We love it when Audemars Piguet flexes its watchmaking chops. As much as we're huge fans of the brand’s iconic Royal Oak, it’s a joy when the brand turns from the sports watch category to dabble in something more classical – and the gorgeous Starwheel, featuring an unusual wandering hour complication, is more classic than most.
Indeed, the history of the wandering hour system stretches back as far as the 17th century when Pope Alexander VII requested the creation of a night clock that was both silent and easy to read in the dark. The sovereign pontiff suffered from insomnia and the incessant ticking of the clock in his bedroom was disrupting his beauty sleep.
He charged the Campani brothers, a family of immensely talented clockmakers from San Felice in Umbria, to solve his nighttime problem and the end result was the creation of the silent escapement and the ingenious wandering hour complication.
The latter is, of course, the inspiration for Audemars Piguet’s effort more than two centuries later. The clock features a painted copper dial with a semi-circle aperture behind which a metal disc with painted hour numerals would rotate clockwise as the movement turned. As time passed, the given hour would arc across the cut-out lunette window, before the next hour came into view.
The final touch? The Campani brothers installed a candle that was placed on a holder inside the clock, with a flue on top for smoke and heat to escape, so that the time would be visible at all hours of the day and night.
The Pope was so pleased that he granted the brothers a papal privilege (think of it as the original copyright protection) on their designs and soon royalty and nobility from across Europe were clamouring for the latest horological marvel.
Photo by The Trustees of the British Museum
Photo by Creuzet Karin for Audemars Piguet
As the popularity of clocks was usurped by pocket watches and later wristwatches, the wandering hour complication faded into obscurity until an Audemars Piguet watchmaker stumbled upon the creation in a 1989 article in the Journal Suisse d’Horlogerie.
Two years later, Audemars Piguet would revive the wandering hour as part of the Star Wheel reference 25720 – the first time the concept had ever been applied to a wristwatch.
Rather than simply ape the Campani brother’s original design, Audemars Piguet brought it right up to date with an elegant design that revealed the inner workings of the mechanism.
Three sapphire hour discs are fixed to stars on a central rotor wheel – hence the name Starwheel – that rotates around the dial. The current hour makes its way across the 120-degree minute track at the top of the dial before the next hour smoothly takes its place. The central rotor completes a revolution every three hours while the hour disks, each housing four different hour numerals, make a quarter turn every hour.

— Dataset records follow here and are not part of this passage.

-- ==== Sys2Proof/Certificates/Slice0/Obligations.lean ====
section
/-! DEFINITION. The statements for the provers. `Config.params.table` is the open CRC8 table: what is said of it holds for
every table. A statement whose docstring names a decision `D<n>` of `92_eei_decisions.md` rests on a choice the spec marks
as its own; one that names a log entry rests on the model's choice. -/

open Sys2Proof Sys2Proof.Machine

/-! ### Commands and steps -/

/-- R71, R72 (codes by D8, operand wires by log 1): the decoder reads every encoded operation back, whatever its operands;
what it accepts is one of the eight codes, and it rejects exactly the codes from `0x08` on. -/
def Obligations.DecodeEncodeAgree : Prop :=
  (∀ i, decode (encode i) = .ok i) ∧
  (∀ c i, decode c = .ok i → (encode i).op = c.op) ∧
  (∀ c, decode c = .error (.reservedOp c.op) ↔ 8 ≤ c.op)

/-- R72 (codes by D8): the eight codes, written out, with operands other than zero. -/
def Obligations.CodesDecodeToTheirOperations : Prop :=
  decode { op := 0b00000000, bytes := [1, 2, 3] } = .ok (.crc8Compute [1, 2, 3]) ∧
  decode { op := 0b00000001, m := 1, id := 0xFF, len := 6, mode := .crc8 } = .ok (.msgInit 1 0xFF 6 .crc8) ∧
  decode { op := 0b00000010, m := 1, w := 2, vals := [0x1234, 0xABCD] } = .ok (.msgPackv 1 2 [0x1234, 0xABCD]) ∧
  decode { op := 0b00000011, m := 1, text := [0x74] } = .ok (.msgPackt 1 [0x74]) ∧
  decode { op := 0b00000100, cfg := ⟨5⟩ } = .ok (.xcvBegin ⟨5⟩) ∧
  decode { op := 0b00000101, m := 1, ts := 7 } = .ok (.xcvSend 1 7) ∧
  decode { op := 0b00000110, m := 1, timeoutMs := 100 } = .ok (.xcvRecv 1 100) ∧
  decode { op := 0b00000111 } = .ok .xcvGetfault ∧
  decode { op := 0b00001000 } = .error (.reservedOp 0b00001000)

/-- R50, R71 (port and schedule by logs 1 and 2): with the port ready and the block's turn, a step accepts the caller's
oldest command and runs exactly the operation it decodes to, on the state in which that command has left the port and the
block's turn has been taken off the schedule. -/
def Obligations.StepRunsTheDecodedCommand : Prop :=
  ∀ (s : State) (c : Command) (cs : List Command) (i : Instr),
    s.rx.state = .idle → s.port = c :: cs → (s.env = [] ∨ ∃ e, s.env = .block :: e) → decode c = .ok i →
    step s = exec i { s with port := cs, env := s.env.tail }

/-- R73 (D8): a reserved code is answered with `INVALID_CONFIG` and changes nothing; the command has left the port. -/
def Obligations.ReservedCodeIsRejected : Prop :=
  ∀ (s : State) (c : Command) (cs : List Command),
    s.rx.state = .idle → s.port = c :: cs → (s.env = [] ∨ ∃ e, s.env = .block :: e) → 8 ≤ c.op →
    step s = .next { s with port := cs, env := s.env.tail, responses := s.responses ++ [⟨.invalidConfig, none⟩] }

/-- R28, R52 (schedule by log 2): a byte that arrives goes to the tail of `RXQ`, the clock advances modulo `2^32`, and
neither move touches anything else, a receive in flight included. -/
def Obligations.EnvironmentMovesTouchTheirStreamOnly : Prop :=
  (∀ (s : State) b e, s.env = .arrive b :: e → step s = .next { s with env := e, rxq := s.rxq ++ [b] }) ∧
  (∀ (s : State) ms e, s.env = .advance ms :: e → step s = .next { s with env := e, clk := s.clk + ms })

It’s a thoroughly charming way of telling the time.
Code 11.59 Starwheel
The original Star Wheel saw some 30 designs created between 1991 and its discontinuation in 2003, but after a two-decade gap it’s finally back – and in a slightly different guise to boot.
It’s perhaps no surprise that Audemars Piguet should look to house the new model in its Code 11.59 collection. After all, the watchmaker has committed to establishing Code 11.59 as one of the pillars of its brand since its introduction in 2019.
The Code 11.59 Starwheel sees the wandering hour complication fitted inside Code’s typical dual-layer case construction, with 18-karat white gold blended with a midcased composed of black ceramic. The dial is composed of three opaline discs rotating around a blue aventurine dial – the glinting quartz a rather apt choice given its ‘starry’ qualities. The movement itself is based on Audemars Piguet’s in-house calibre 4309, with a wandering hour module added to the ensemble.
The watch itself is 41mm, an increase from 36mm of the original Star Wheel reference, while the design language of Code 11.59 (including font choice and all-round sportier complexion) is much more contemporary than the original’s dainty elegance.
The Star Wheel has in recent years become the embodiment of Audemar Piguet’s watchmaking gifts outside of its iconic sports watch – and, in so doing, has become a favourite among collectors.
This new version, successfully housed in the Code 11.59 collection, is a welcome addition to the brand’s current portfolio. A new star has definitely been born.